Confira a primeira entrevista do The 1975 sobre o novo álbum

Matty Healy concedeu a primeira entrevista sobre o novo álbum do The 1975 para a revista DIY Magazine, que publicou o conteúdo hoje em seu site. Confira a tradução:

Atualmente, há aproximadamente 3.000 pôsteres colados em Londres, anunciando um álbum que ainda não existe. Se você não os viu por lá, você os verá em sua cidade, no Instagram ou no Facebook. Eles são coisas enigmáticas, cheias de piadas distópicas do Black Mirror, sobre um futuro que é, na verdade, apenas uma espécie de presente: uma criança em um fone de ouvido de realidade virtual com a frase "A MODERNIDADE FALHOU CONOSCO".
Um grupo de pessoas em seus telefones em uma galeria de arte, com um link para a passagem da Bíblia de Isaías 6: 9-10 (citação da amostra: "Faça essas pessoas calejar, faça suas orelhas cansarem e feche seus olhos").
Um cartaz preto liso com uma massa densa de texto cheio de observações sombrias e sombrias sobre o moderno “mundo mais distraído”.
São os outros sete caracteres impressos no canto superior esquerdo que as pessoas realmente se importam. E é por isso que estamos sentados com a figura central de tudo, para começar a desfazer a nova era muito esperada de The 1975: uma era centrada em torno de um álbum que ainda está "longe de ser feito". Seria um golpe insano, se não fosse tão ridiculamente a cara deles.

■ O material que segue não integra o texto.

/-- Keep the LOAD registers at what the objects are. -/
def showLoads : CM Unit := do
  let c ← get
  let ins := c.loads.filter fun l => decide (l.kind = 3)
  wrM R.LOAD_INSOLE_READY 0 (ins.filter fun l => decide (l.state = 4)).length
  wrM R.LOAD_INSOLE_LOADING 0 (ins.filter fun l => decide (l.state ≠ 4)).length
  match c.patternLoad with
  | none => pure ()
  | some l => do
    wrM R.LOAD_STATE_STATE 0 l.state
    wrM R.LOAD_STATE_MODE 0 l.mode
    wrM R.LOAD_OBJECT_GEN 0 l.object
    wrM R.LOAD_SHARDS_EXPECTED_COUNT 0 l.count
    wrM R.LOAD_SHARDS_RECEIVED_COUNT 0 l.got.length
    wrM R.LOAD_MISSING_INDEX 0 (l.missing.getD 0xFFFFFFFF)
    wrM R.LOAD_PROGRESS_DONE 0 (l.boards.filter fun e => e.2.done).length

def putLoad (l : LoadObj) : CM Unit := do
  modify fun c => { c with loads := amend (sameObj l) (fun _ => l) c.loads }
  showLoads
def dropLoad (l : LoadObj) : CM Unit := do
  modify fun c => { c with loads := c.loads.filter fun x => !sameObj l x }
  showLoads

/-- Readiness goes to the head: its own set, or a CTRL flit (R352, R365). -/
def readyKey (kind object : Nat) : Nat := kind * 2 ^ 32 + object
def Chip.withReady (c : Chip) (kind node object : Nat) (ok : Bool) : Chip :=
  let old := Tbl.get [] c.readySets (readyKey kind object)
  { c with readySets := Tbl.put [] c.readySets (readyKey kind object) (if ok then unique (old ++ [node]) else []) }

def tellReady (kind object : Nat) (ok : Bool) (code : Nat) : CM Unit := do
  let c ← get
  if c.rd R.SEQ_STATE_STATE = seqEmpty then pure ()
  else if c.isHead then set (c.withReady kind c.node object ok)
  else sendCtrl c.headNode (if ok then .ready kind c.node object code else .fail kind c.node object code)

/-- READY and FAIL flits at the head (R365). -/
def headReady (kind node object : Nat) (ok : Bool) : CM Unit := modify fun c =>
  if c.isHead then c.withReady kind node object ok else c

/-- LOAD_STATUS and LOAD_DETAIL of a result. -/
def loadResult (kind code sect entry die tile : Nat) : CM Unit := do
  wrM R.LOAD_STATUS_VALID 0 1
  wrM R.LOAD_STATUS_KIND 0 kind
  wrM R.LOAD_STATUS_CODE 0 code
  wrM R.LOAD_STATUS_DIE 0 die
  wrM R.LOAD_STATUS_TILE 0 tile
  wrM R.LOAD_DETAIL_SECTION 0 sect
  wrM R.LOAD_DETAIL_ENTRY 0 entry

/-- Why an object is refused: code, section, entry, die, tile. -/
structure LoadFail where
  code  : Nat
  sect  : Nat := 0
  entry : Nat := 0
  die   : Nat := 0
  tile  : Nat := 0
  deriving DecidableEq, Repr

/-- The boards of an object that is given up leave PROGRAM at the ends of their windows; the object is gone (R351, R360). -/
def refuseLoad (l : LoadObj) (f : LoadFail) : CM Unit := do
  loadResult l.kind f.code f.sect f.entry f.die f.tile
  loadEvent 3 l.kind f.code l.object 0 0
  dropLoad l
  modify fun c => { c with insoleJobs := c.insoleJobs.filter fun j => !(decide (l.kind = 3) && decide (j.object = l.object)) }
  whenM (decide (l.kind = 1)) do
    wrM R.LOAD_STATE_STATE 0 6
    let c ← get
    whenM (decide (0 < c.rd R.LOAD_STUCK_TOTAL_COUNT)) (loadEvent 7 1 0 l.object (c.rd R.LOAD_STUCK_TOTAL_COUNT) 0)
  whenM (decide (l.kind ≠ 2)) (tellReady l.kind l.object false f.code)

/-! ## Copies (R77, R353, R359) -/

def genFld (up : Bool) : Fld := if up then R.ARRAY_GEN_GEN_U else R.ARRAY_GEN_GEN_L
def validFld (up : Bool) : Fld := if up then R.ARRAY_CFG_VALID_U else R.ARRAY_CFG_VALID_L
def setWear (b : Nat) (w : Wear) : CM Unit := do
  modify fun c => { c with wear := Tbl.put noWear c.wear b w }
  wrM R.ARRAY_REWRITES_COUNT (boardOff b) w.count
  wrM R.ARRAY_REWRITES_WEAR_WARN (boardOff b) (b2n (decide (16000 ≤ w.count)))
  wrM R.ARRAY_REWRITES_WORN (boardOff b) (b2n (decide (20000 ≤ w.count)))

/-- The copy that a load writes, or rebuilds, on a board; none where a RESTORE finds no VALID copy of its generation. -/
def Chip.loadCopy (c : Chip) (mode gen b : Nat) (dual : Bool) : Option Bool :=
  let w := c.wearOf b
  match mode with
  | 0 => some false
  | 1 => some (!c.flag R.ARRAY_CFG_ACTIVE (boardOff b))
  | _ => if w.validL ∧ w.genL = gen then some false else if dual && w.validU && decide (w.genU = gen) then some true else none

def allBoards : List Nat := upFrom 0 49152

/-- Close the list in force: its pattern layout is gone (R354). -/
def withdrawList : CM Unit := do
  let c ← get
  forM_ (upFrom 0 384) fun t => whenM (decide (c.tileState t ≠ tileShelved)) (wrM R.TILE_STATE_STATE (tileOff t) tileIdle)
  wrM R.SEQ_STATE_STATE 0 seqEmpty
  wrM R.SEQ_LIST_CRC_CRC 0 0

/-- What the first SHADOW write of a load does (R354). -/
def firstWrite (l : LoadObj) : CM Unit := do
  let c ← get
  forM_ (upFrom 0 384) fun t => modify fun c => { c with stuckMap := Tbl.erase t c.stuckMap, stuckFound := Tbl.erase t c.stuckFound }
  wrM R.LOAD_STUCK_TOTAL_COUNT 0 0
  match l.mode with
  | 0 => do
    forM_ allBoards fun b => do
      forM_ [true, false] fun u => do
        wrM (genFld u) (boardOff b) 0
        wrM (validFld u) (boardOff b) 0
      whenM (decide (c.arrState b = arrReady)) (setBoardState b arrEmpty)
    wrM R.LOAD_GEN_ACTIVE_GEN 0 0
    wrM R.LOAD_GEN_IDLE_GEN 0 0
    modify fun c => { c with inForce := none }
    whenM (decide (1 ≤ c.rd R.SEQ_STATE_STATE ∧ l.pattern.layout ≠ c.rd R.SEQ_LAYOUT_LAYOUT_ID)) withdrawList
  | 1 => do
    forM_ allBoards fun b => do
      let u := !c.flag R.ARRAY_CFG_ACTIVE (boardOff b)
      wrM (genFld u) (boardOff b) 0
      wrM (validFld u) (boardOff b) 0
    wrM R.LOAD_GEN_IDLE_GEN 0 0
  | _ => pure ()

/-! ## Placing a BOARD section (R342, R354, R357) -/

/-- A table with the keys of a range replaced by a list of values from its start on. -/
def replaceRange (old : Map Nat) (lo : Nat) (vs : List Nat) : Map Nat :=
  Tbl.keep (fun k => decide (k < lo)) old ++ ((upFrom lo vs.length).zip vs).filter (fun e => !decide (e.2 = 0))
    ++ Tbl.keep (fun k => decide (lo + vs.length ≤ k)) old

/-- The weight codes of a body, two in each byte. -/
def codesOf (bytes : List Nat) : List Nat := bytes.flatMap fun x => [x % 16, x / 16 % 16]

/-- The ladder is that of R60. -/
def ladderOk (f : NFmt) (ts : List Nat) : Bool :=
  decide (nth 0 ts 0 = 0) && (upFrom 0 8).all fun i =>
    let nominal := 16 * levelOf f i
    decide (nth 0 ts i ≤ nominal + 8 ∧ nominal ≤ nth 0 ts i + 8)

/-- Every G64 span of a body has equal scale codes (R44). -/
def spansOk (rows : Nat) (scales : List Nat) : Bool :=
  (upFrom 0 (rows / 64)).all fun s => decide ((scales.drop (1024 * s)).take 512 = (scales.drop (1024 * s + 512)).take 512)

/-- The next row at or after one that is to be pulsed. -/
def nextRow (rows : Nat) (skip : List Nat) (from_ : Nat) : Nat :=
  ((upFrom from_ (rows - from_)).find? fun r => !skip.contains r).getD rows

/-- A BOARD body is placed: the shadow replaced, the board's share of the load set up. -/
def placeBoard (l : LoadObj) (b pos : Nat) (body : List Nat) : CM LoadObj := do
  let c ← get
  let flags := nth 0 body 0
  let rows := copyRows l.pattern.dual
  match c.loadCopy l.mode l.object b l.pattern.dual with
  | none => pure l
  | some up =>
    if bit flags 0 then pure l
    else do
      let o := boardOff b
      let old := c.board b
      let base := if up then 512 else 0
      let ladder := (body.drop 8).take 8
      let codes := codesOf ((body.drop 16).take (256 * rows))
      let scales := (body.drop (16 + 256 * rows)).take (16 * rows)
      let w := c.wearOf b
      let wasValid := (if up then w.validU else w.validL) && decide (l.mode ≠ 2)
        && decide (c.flag R.ARRAY_CFG_DUAL o = l.pattern.dual)
      let sameLadder := decide ((if up then old.ladderU else old.ladderL) = ladder)
      let skip := if wasValid && sameLadder then (upFrom 0 rows).filter fun r =>
          (upFrom 0 512).all fun j => decide (Tbl.get 0 old.codes ((base + r) * 512 + j) = nth 0 codes (512 * r + j))
        else []
      modify fun c => c.onBoard b fun x => { x with
        codes := replaceRange x.codes (base * 512) codes
        scales := replaceRange x.scales (base / 32 * 512) scales
        ladderL := if up then x.ladderL else ladder
        ladderU := if up then ladder else x.ladderU }
      modify fun c => { c with
        bodyAt := Tbl.insert b (pos + 16) c.bodyAt
        poison := c.poison.filter fun p => !decide (p / 1024 = b ∧ base ≤ p % 1024 ∧ p % 1024 < base + rows) }
      wrM R.ARRAY_CFG_DUAL o (b2n l.pattern.dual)
      whenM (decide (l.mode ≠ 1)) (wrM R.ARRAY_CFG_ACTIVE o (b2n up))
      wrM (if up then R.ARRAY_CFG_FMT_U else R.ARRAY_CFG_FMT_L) o (b2n (bit flags 1))
      wrM R.ARRAY_CFG_ROWGROUP o (nth 0 body 1 % 4)
      wrM (if up then R.ARRAY_STUCK_STUCK_U else R.ARRAY_STUCK_STUCK_L) o 0
      forM_ (upFrom 0 8) fun i =>
        wrM (match i % 4 with
          | 0 => R.ARRAY_LADDER_T0_T4
          | 1 => R.ARRAY_LADDER_T1_T5
          | 2 => R.ARRAY_LADDER_T2_T6
          | _ => R.ARRAY_LADDER_T3_T7) (o + (if up then 8 else 0) + i / 4 * 4) (nth 0 ladder i)
      bumpM R.LOAD_SKIPPED_ROWS_COUNT 0 skip.length
      let k : BoardLoad := ⟨up, rows, if l.mode = 2 then rows else nextRow rows skip 0, skip, false, false, 0, false, false⟩
      pure { l with boards := Tbl.insert b k l.boards }

/-! ## Checks of sections and of the object (R360) -/

/-- DESCRIPTOR fields within R341. -/
def descriptorOk (d : List Nat) : Bool :=
  let finite (w : Nat) : Bool := decide (bits w 30 23 ≠ 255)
  let layers := le d 0 2
  let hidden := le d 2 2
  let q := le d 4 2
  let kvh := nth 0 d 6
  let ex := le d 8 2
  let k := nth 0 d 10
  let vocab := le d 12 4
  decide (1 ≤ layers ∧ layers ≤ 256 ∧ 256 ≤ hidden ∧ hidden ≤ 32768 ∧ hidden % 256 = 0 ∧ 1 ≤ q ∧ q ≤ 256 ∧ 1 ≤ kvh ∧ kvh ≤ 64
      ∧ q % kvh = 0 ∧ nth 0 d 7 < 3 ∧ ((ex = 0 ∧ k = 0) ∨ (2 ≤ ex ∧ ex ≤ 512 ∧ 1 ≤ k ∧ k ≤ 16 ∧ k ≤ ex))
      ∧ 2 ≤ vocab ∧ vocab ≤ 262144 ∧ 1 ≤ le d 16 4 ∧ le d 16 4 ≤ 1048576)
    && finite (le d 20 4) && decide (0x3F800000 < le d 20 4 ∧ le d 20 4 < 2 ^ 31)
    && finite (le d 24 4) && decide (0 < le d 24 4 ∧ le d 24 4 < 2 ^ 31)
    && decide (nth 0 d 28 ≠ 0xFF)
    && (upFrom 0 4).all fun i => !bit (le d (32 + 4 * i) 4) 31 || decide (le d (32 + 4 * i) 4 % 2 ^ 18 < vocab)

/-- A WELT body's entries, as they stand in the container. -/
def weltWords (b : List Nat) : List Nat := (recordsAt b 8 8 (le b 0 4)).map fun r => le r 0 8

/-- An outlier entry of a word, with R86's readings of −128 and 0xFF. -/
def outlierOf (w : Nat) : WeltEntry :=
  ⟨false, bits w 61 55, bits w 54 45, bits w 44 36, min 0xFE (bits w 15 8), max (-127) (sext 8 w)⟩

/-- Values of an entry that count a clamp event (R86). -/
def weltClamps (w : Nat) : Nat := b2n (decide (bits w 15 8 = 0xFF)) + b2n (decide (w % 256 = 128))

/-- The first entry of a WELT body that R86 refuses. -/
def weltBad (rows : Nat) (b : List Nat) : Option Nat :=
  let ws := weltWords b
  indexOf (fun e : Nat × Nat => bit e.2 62 || decide (rows ≤ bits e.2 54 45)
    || (ws.take e.1).any fun v => decide (bits v 61 36 = bits e.2 61 36)) ((upFrom 0 ws.length).zip ws)

/-- Die, and tile or board within the die, that a section is for. -/
def Part.typ (p : Part) : Nat := le p.head 0 2
def Part.node (p : Part) : Nat := le p.head 2 2
def Part.die (p : Part) : Nat := nth 0 p.head 4
def Part.index (p : Part) : Nat := le p.head 6 2
def Part.crc (p : Part) : Nat := le p.head 12 4

/-- The length a section's body may have (R341 to R343). -/
def sectLenOk (dual : Bool) (p : Part) (b : List Nat) : Bool :=
  match p.typ with
  | 1 => decide (p.len = 64)
  | 2 => decide (p.len = pad8 (8 + 2 * le b 0 4) ∧ le b 0 4 ≤ 2048 ∧ p.die < 8)
  | 3 => decide (8 ≤ p.len)
  | 4 => decide (p.die < 8 ∧ p.index < 6144) && (if bit (nth 0 b 0) 0 then decide (p.len = 16) else decide (p.len = 16 + 272 * copyRows dual))
  | 5 => decide (p.die < 8 ∧ p.index < 48 ∧ p.len = 8 + 8 * le b 0 4 ∧ le b 0 4 ≤ 4096)
  | 6 => decide (p.die < 8 ∧ p.index < 48 ∧ p.len = 8 + 32 * le b 4 4 ∧ le b 4 4 ≤ 256)
  | _ => false

/-- What the check of a section as it is placed finds (R360). -/
def Chip.sectFail (c : Chip) (l : LoadObj) (p : Part) (ix : Nat) (b : List Nat) : Option LoadFail :=
  let at_ (code entry : Nat) : LoadFail := ⟨code, ix, entry, p.die % 8, if p.typ = 4 then p.index / 128 else p.index % 64⟩
  let rows := copyRows l.pattern.dual
  let same := l.parts.any fun q => decide (q.pos ≠ p.pos ∧ q.typ = p.typ ∧ q.node = p.node ∧ q.die = p.die ∧ q.index = p.index)
  if !sectLenOk l.pattern.dual p b || decide (crc32 b ≠ p.crc) || same then some (at_ 1 0)
  else match p.typ with
    | 1 =>
      if !descriptorOk b then some (at_ 2 0)
      else if decide (l.mode = 1) && (match c.inForce with
          | none => true
          | some f => decide (b.take 32 ≠ f.desc.take 32)) then some (at_ 6 0)
      else none
    | 4 =>
      if bit (nth 0 b 0) 0 then none
      else if 2 < nth 0 b 1 then some (at_ 1 0)
      else if !ladderOk (nfmtOfBit (bit (nth 0 b 0) 1)) ((b.drop 8).take 8) then some (at_ 3 0)
      else if nth 0 b 1 = 2 && !spansOk rows ((b.drop (16 + 256 * rows)).take (16 * rows)) then some (at_ 4 0)
      else if l.mode = 2 ∧ (c.loadCopy 2 l.object (p.die * 6144 + p.index) l.pattern.dual).isNone then some (at_ 0xC p.index)
      else none
    | 5 => (weltBad rows b).map (at_ 5)
    | _ => none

"É apenas uma parte do jeito que fazemos as coisas, então reclamar ou celebrar parece um pouco sem sentido. Nós vamos fazer isso. Nós sempre fazemos isso ”, diz Matty Healy. “É uma viagem, cara. A maior quantidade de cartazes em torno de Londres são os nossos cartazes. Há um em London Bridge e eu passei por ele em um Uber e pensei: "sou eu. E isso é anunciar um álbum que eu não terminei. O que eu estou fazendo!?'" A pressão, ao que parece, nunca foi realmente um fator para o quarteto (completada pelo guitarrista Adam Hann, o baixista Ross MacDonald e o baterista George Daniel). No ano passado, durante o seu repertório do Latitude, Matty consistentemente salpicou os intervalos entre as músicas com repetições de “Em primeiro de Junho, The 1975” - um aceno à história de origem do nome, mas também aparentemente uma sugestão de uma data de lançamento.

No dia seguinte, eles postaram um vídeo piscando para o Instagram mostrando a sinalização de néon do segundo álbum "Eu gosto quando você dorme, você é tão bonito, mas tão inconsciente disso", sendo desligado e substituído por uma nova frase: "Música Para Carros 2018".
No início daquele ano, Matty havia dito a Zane Lowe, do Beats 1, que o nome - anteriormente o título de um EP de início de 2013 - seria o título do próximo disco.
Antes mesmo de começarem a gravar, a banda colocou todos os pilares não apenas no lugar, mas também nos olhos do público, prontos para serem discutidos e dissecados. É uma maneira intensa de trabalhar e que pode prejudicar muitas pessoas. 
Eu acho que sempre colocamos um pouco de pressão em nós mesmos porque nos empolgamos. A mentalidade indie é que quanto mais as pessoas ficam empolgadas, menos elas se importam. Foda-se isso! ”Ele sorri. “Quanto mais as pessoas ficam empolgadas, mais nos importamos. Se você não se importa, por que diabos [qualquer outra pessoa] se importa?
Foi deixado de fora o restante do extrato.